About this task
Show all the lines in the data below that include the word "clock".

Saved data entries
══════════

-- ==== Sys2Proof/Machine/Registers.lean ====
section
/-! DEFINITION. What a read of each register returns (R14, R15, R17, R583 to R585): the host view of BAR0, region by region,
with the power domain that holds each register, and the Onyx side of the event unit. A plain read changes nothing, so
no command of the table stands for one; the reads that do change state are rows of their own. -/
namespace Sys2Proof.Machine
open Sys2Proof

/-- A register word from its fields, each with its lowest bit. -/
def pack (l : List (Nat × Nat)) : Nat := (l.map (fun f => f.2 * 2 ^ f.1)).sum

/-- The low and the high word of a 64-bit value: `k` is 0 for the low one. -/
def half64 (v k : Nat) : Nat := v / 2 ^ (32 * k) % 2 ^ 32

/-- One bit per number below `n` that passes a test. -/
def mask (n : Nat) (p : Nat → Bool) : Nat := ((List.range n).map (fun k => if p k then 2 ^ k else 0)).sum

/-- A place of a register: the power domain that holds it, and what it holds. Domain 32 is no domain, and is never ON. -/
abbrev Place := Nat × Nat

/-- A reserved offset reads 0 (R15). -/
def noReg : Place := (3, 0)

/-! The host interface, control and time. -/

/-- The code of the device state, as `PWR_STATE` and `GLB_STATUS` show it (R506). -/
def devCode (d : DevState) : Nat :=
  match d with
  | .run => 0
  | .idle => 1
  | .standby => 2
  | .safelight => 3

/-- `GLB_STATUS`. -/
def glbStatus (s : State) : Nat :=
  pack [(0, b2n s.boot.ready), (1, b2n (decide (s.ctl.pair = .held))), (2, b2n ((synAt s 9).refFault)), (3, b2n s.power.holdup), (4, b2n (isHot s)),
    (5, b2n s.fs.fillDone), (6, b2n (anyUpTo 12 (fun k => decide ((synAt s k).state = .failed)))), (7, b2n (anyUpTo 16 (fun c => decide ((chanAt s c).state = .failed)))),
    (8, b2n (!s.pic.shed.taken.isEmpty)), (9, b2n (tallyLevel s)), (10, b2n (decide (s.time.tb.state = .stepPending))), (11, b2n (decide (s.time.tb.state = .hold))),
    (12, devCode s.power.state)]

/-- Identity, global status and the aperture registers: PD3. -/
def globalReg (o : Nat) (s : State) : Nat :=
  match o with
  | 0x000 => 0x107480
  | 0x004 => half64 s.boot.fuses.serial 0
  | 0x008 => half64 s.boot.fuses.serial 1
  | 0x010 => glbStatus s
  | 0x014 => s.host.scratch
  | 0x100 => s.host.apBase
  | 0x104 => s.host.apStatus
  | _ => 0

/-- The code of a candidate's state (R67). -/
def candCode (c : CandState) : Nat :=
  match c with
  | .absent => 0
  | .qualifying => 1
  | .qualified => 2
  | .lost => 3

/-- `TB_STATE`. -/
def tbStateReg (s : State) : Nat :=
  let b := s.time.tb
  pack [(0, tbStateCode b.state), (3, b2n b.todValid), (4, b.master.getD 0), (8, mask 8 (fun h => (tabGet b.heads h).lag)),
    (16, mask 8 (fun h => (tabGet b.heads h).stepped))]

/-- `TB_REF_STATUS`: the offset in units of 8 ns, rounded toward zero and saturating (DEDUCED, log entry 48). -/
def refStatusReg (i : Nat) (s : State) : Nat :=
  let c := candAt s i
  pack [(0, c.type), (4, candCode c.state), (8, unsignedOf 24 (clampI (-8388608) 8388607 (Int.tdiv c.offsetNs 8)))]
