/-- The operands and the state with which domainSwitch completes (domainSwitchDelayed). -/
abbrev okDomainSwitchDelayed (q : Switch) (rest : List Switch) (s : State) : Prop :=
  s.power.queue = q :: rest ∧
  q.target = .on ∧
  s.power.stepLimit < windowSum s + q.step ∧
  q.delayed = false

/-- The operands and the state with which domainLoad completes (domainLoad). -/
abbrev okDomainLoad (domain : Fin 32) (s : State) : Prop :=
  (domAt s domain).loading = true ∧
  (domain.val = 1 ∨ firmwareRunning s = true)

/-- The operands and the state with which standbyWake completes (standbyWake). -/
abbrev okStandbyWake (s : State) : Prop :=
  s.power.state = .standby ∧
  s.power.wakeDue = true ∧
  (tabGet s.sl.cmps 1).state = true

/-- The operands and the state with which holdupExit completes (holdupExit). -/
abbrev okHoldupExit (s : State) : Prop :=
  s.power.holdup = true ∧
  (tabGet s.sl.cmps 1).state = true

/-- The operands and the state with which pwrWakeWrite completes (pwrWakeWrite). -/
abbrev okPwrWakeWrite (value : BitVec 32) (s : State) : Prop :=
  domOn s 3 = true ∧
  value.getLsbD 0 = true ∧
  s.power.state = .standby

/-- The operands and the state with which comparatorChange completes (comparatorPlain). -/
abbrev okComparatorPlain (comparator : Fin 6) (s : State) : Prop :=
  (comparator.val = 0 ∨ comparator.val = 4 ∨ comparator.val = 5) ∧
  s.power.state ≠ .safelight ∧
  s.power.state ≠ .standby ∧
  s.sl.wakeEn.testBit comparator = false

/-- The operands and the state with which comparatorChange completes (comparatorHot). -/
abbrev okComparatorHot (comparator : Fin 6) (s : State) : Prop :=
  comparator.val = 4 ∧
  s.power.state ≠ .safelight ∧
  s.power.state ≠ .standby ∧
  s.sl.wakeEn.testBit 4 = true

/-- The operands and the state with which vsafeSwitchover completes (vsafeToBattery). -/
abbrev okVsafeToBattery (s : State) : Prop :=
  s.sl.onBattery = false

/-- The operands and the state with which vsafeSwitchover completes (vsafeToSupply). -/
abbrev okVsafeToSupply (s : State) : Prop :=
  s.sl.onBattery = true

/-- The operands and the state with which rtcSecond completes (rtcCounts). -/
abbrev okRtcCounts (s : State) : Prop :=
  s.time.tb.todValid = false ∧
  (s.sl.alarmEn = true → (s.sl.rtcSec + 1) % 2 ^ 48 ≠ s.sl.alarm) ∧
  (s.power.state ≠ .safelight ∨ s.power.wakeDue = false)

/-- The operands and the state with which rtcSecond completes (rtcLoads). -/
abbrev okRtcLoads (s : State) : Prop :=
  s.time.tb.todValid = true ∧
  s.time.tb.state = .locked ∧
  (domAt s 4).level = .on ∧
  s.sl.alarmEn = false ∧
  s.power.state ≠ .safelight

/-- The operands and the state with which safelightWake completes (safelightWake). -/
abbrev okSafelightWake (source : Fin 9) (s : State) : Prop :=
  source.val ≠ 8 ∧
  s.sl.wakeEn.testBit source = true ∧
  s.power.state ≠ .standby ∧
  s.power.state ≠ .safelight

/-- The operands and the state with which safelightTcFrame completes (safelightTcFrame). -/
abbrev okSafelightTcFrame (s : State) : Prop :=
  s.time.tc.running = false

/-- The operands and the state with which sramError completes (sramCorrected). -/
abbrev okSramCorrected (kind _unit _detail : Nat) (s : State) : Prop :=
  kind ≠ 10 ∧
  kind ≠ 11 ∧
  s.rel.ceThisTick = false

/-- The operands and the state with which pornReset completes (pornReset). -/
abbrev okPornReset (_strap : Fin 4) (widthNs : Nat) (_s : State) : Prop :=
  10000 ≤ widthNs

/-- The operands and the state with which pornReset completes (pornIgnored). -/
abbrev okPornIgnored (_strap : Fin 4) (widthNs : Nat) (_s : State) : Prop :=
  widthNs < 10000

/-- The operands and the state with which hrstnReset completes (hrstnReset). -/
abbrev okHrstnReset (_strap : Fin 4) (widthNs : Nat) (s : State) : Prop :=
  500 ≤ widthNs ∧
  (recAt s 0).state ≠ .stopBath ∧
  (recAt s 1).state ≠ .stopBath

/-- The operands and the state with which hrstnReset completes (hrstnDeferred). -/
abbrev okHrstnDeferred (_strap : Fin 4) (widthNs : Nat) (s : State) : Prop :=
  500 ≤ widthNs ∧
  ((recAt s 0).state = .stopBath ∨ (recAt s 1).state = .stopBath) ∧
  s.mag.bath.state = 1 ∧
  runTime s < s.mag.bath.startAt + 25000000 * nsUnits

/-- The operands and the state with which bootWatchdogExpiry completes (bootWatchdogExpiry). -/
abbrev okBootWatchdogExpiry (_strap : Fin 4) (s : State) : Prop :=
  s.boot.ready = false ∧
  s.boot.stage ≠ 7 ∧
  s.power.state ≠ .safelight

/-- The operands and the state with which bootPushGo completes (bootPushFails). -/
abbrev okBootPushFails (value : BitVec 32) (img : List Byte) (s : State) : Prop :=
  domOn s 3 = true ∧
  s.boot.started = false ∧
  value.getLsbD 0 = true ∧
  s.boot.stage ≠ 1 ∧
  hostRead s.boot.pushAddr s.boot.pushLen s = some img ∧
  verifyImage s.boot.fuses (some img) ≠ 0

/-- The operands and the state with which bootPushGo completes (bootPushWaits). -/
abbrev okBootPushWaits (value : BitVec 32) (s : State) : Prop :=
  domOn s 3 = true ∧
  s.boot.started = false ∧
  value.getLsbD 0 = true ∧
  s.boot.stage ≠ 1 ∧
  hostReachable s = false

/-- The operands and the state with which firmwareReady completes (firmwareReady). -/
abbrev okFirmwareReady (s : State) : Prop :=
  s.ctl.pair = .boot ∧
  s.boot.ready = false ∧
  s.boot.stage ≠ 7 ∧
  s.boot.stage ≠ 1 ∧
  s.power.state ≠ .safelight ∧
  s.sl.slReset = false

/-- The operands and the state with which debugOff completes (debugOff). -/
abbrev okDebugOff (value : BitVec 32) (s : State) : Prop :=
  domOn s 3 = true ∧
  s.boot.debugOff = false ∧
  value.getLsbD 0 = true ∧
  value.getLsbD 1 = false

/-- The operands and the state with which fwUpdateLock completes (fwUpdateLock). -/
abbrev okFwUpdateLock (value : BitVec 32) (s : State) : Prop :=
  domOn s 3 = true ∧
  s.boot.fwLock = false ∧
  value.getLsbD 1 = true ∧
  value.getLsbD 0 = false
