-- ==== Sys2Proof/Certificates/Slice0/Obligations.lean ====
section
/-! DEFINITION. The statements: what each row of the table does, family by family, and what holds of every step. -/
open Sys2Proof Sys2Proof.Machine

/-- A step takes the command at the front of the queue and runs it on the state with the queue's rest; with no command waiting the clock runs on for one cycle (DESIGN CHOICE, log entry 3). The model's own choices behind it: log entries 3 and 140. -/
def Obligations.StepRunsFront : Prop :=
  (∀ (c : Instr) (rest : List Instr) (s : State), s.pending = c :: rest → step s = exec c { s with pending := rest }) ∧
  (∀ (s : State), s.pending = [] → step s = .next (tick s))

/-- Every row of the table answers a next state, whatever its operands and the state; it leaves the queue as it is, and a row that does not reach the Safelight domain leaves that domain as it is (R503). An entry of a mailbox changes of it at most the host's wake cause (R509). The model's own choices behind it: log entries 1, 4 and 8. -/
def Obligations.EveryRowCompletes : Prop :=
  (∀ (i : Instr) (s : State), ∃ t, exec i s = .next t ∧ t.pending = s.pending ∧ (reachesSafelight i = false → t.sl = s.sl)) ∧
  (∀ (i : Instr) (op : Nat) (e : CmdEntry) (s : State), rowEntry i = some (op, e) →
    ∃ t, exec i s = .next t ∧ (t.sl = s.sl ∨ t.sl = { s.sl with wakeCause := Nat.lor s.sl.wakeCause 512 }))

/-- The registers of the Safelight domain hold values of their fields' ranges after reset (R525, R529). -/
def Obligations.SafelightRangesAtReset : Prop :=
  SafelightRanges State.reset.sl

/-- Every step, whatever its command and the state, keeps every register of the Safelight domain within the range of its field: the counters at most 255, the wake words within their bits, the clock, its alarm and latches within their widths, the trim signed in 8 bits, and every comparator's threshold, hysteresis and filter in theirs, a filter of 0 standing for 1 (R523 to R530, R592). -/
def Obligations.SafelightRangesKept : Prop :=
  ∀ (s t : State), SafelightRanges s.sl → step s = .next t → SafelightRanges t.sl

/-- A reset that initialises the event unit clears every pending and enable word of both views, sets every ARMED bit, clears every HOLDOFF, puts no number in service, and sets every EVI pin to EDGE 0, FILT 1, INVERT 0 and COUNT 0; an event that a unit raises after it is pending as usual, where the unit's domain is on, and is not raised where it is not (R489, R502). The two states are the one after reset and the one that PORn, HRSTn and the boot watchdog start from any state. The model's own choices behind it: log entry 23. -/
def Obligations.EventUnitReset : Prop :=
  ∀ (s t : State), t = State.reset ∨ t = freshDevice s →
    (∀ g, tabGet t.ev.pend g = 0#32 ∧ tabGet t.ev.en g = 0#32 ∧ tabGet t.ev.evcPend g = 0#32 ∧ tabGet t.ev.evcEn g = 0#32) ∧
    t.ev.armed = 0xFFFFFFFF#32 ∧ (∀ g, tabGet t.ev.holdoff g = 0) ∧ t.ev.inService = none ∧
    (∀ n, (eviAt t n).edge = 0 ∧ (eviAt t n).filt = 1 ∧ (eviAt t n).invert = false ∧ (eviAt t n).count = 0) ∧
    (∀ n, unitOn t n = true → (raise n t).ev.pend = setEventBit n t.ev.pend ∧ (raise n t).ev.evcPend = setEventBit n t.ev.evcPend) ∧
    (∀ n, unitOn t n = false → raise n t = t)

══════════

Solved problem
/-- A step takes the command at the front of the queue and runs it on the state with the queue's rest; with no command waiting the clock runs on for one cycle (DESIGN CHOICE, log entry 3). The model's own choices behind it: log entries 3 and 140. -/
/-- Every step, whatever its command and the state, keeps every register of the Safelight domain within the range of its field: the counters at most 255, the wake words within their bits, the clock, its alarm and latches within their widths, the trim signed in 8 bits, and every comparator's threshold, hysteresis and filter in theirs, a filter of 0 standing for 1 (R523 to R530, R592). -/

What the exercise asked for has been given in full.